Tally the lines below that contain "respond". The number is the whole answer.
◆ ◆ ◆ ◆
-- ==== Sys2Proof/Machine/Control.lean ====
section
/-! DEFINITION. The control commands NOP and RST (43_control_commands R95, R96): legal in every phase. -/

namespace Sys2Proof.Machine

/-- NOP, R95: no register is written; the response is still produced. -/
def execNop (s : State) : Host.Outcome State Fault Refusal :=
  .next (issue .nop (respond (.ok 0)) s)

/-- RST, R96: every register to its reset value; the only command that leaves FAULT (R106). -/
def execRst (s : State) : Host.Outcome State Fault Refusal :=
  .next (issue .rst (fun s => respond (.ok 0) (resetRegisters s)) s)

end Sys2Proof.Machine
end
◆ ◆ ◆ ◆
Response. 2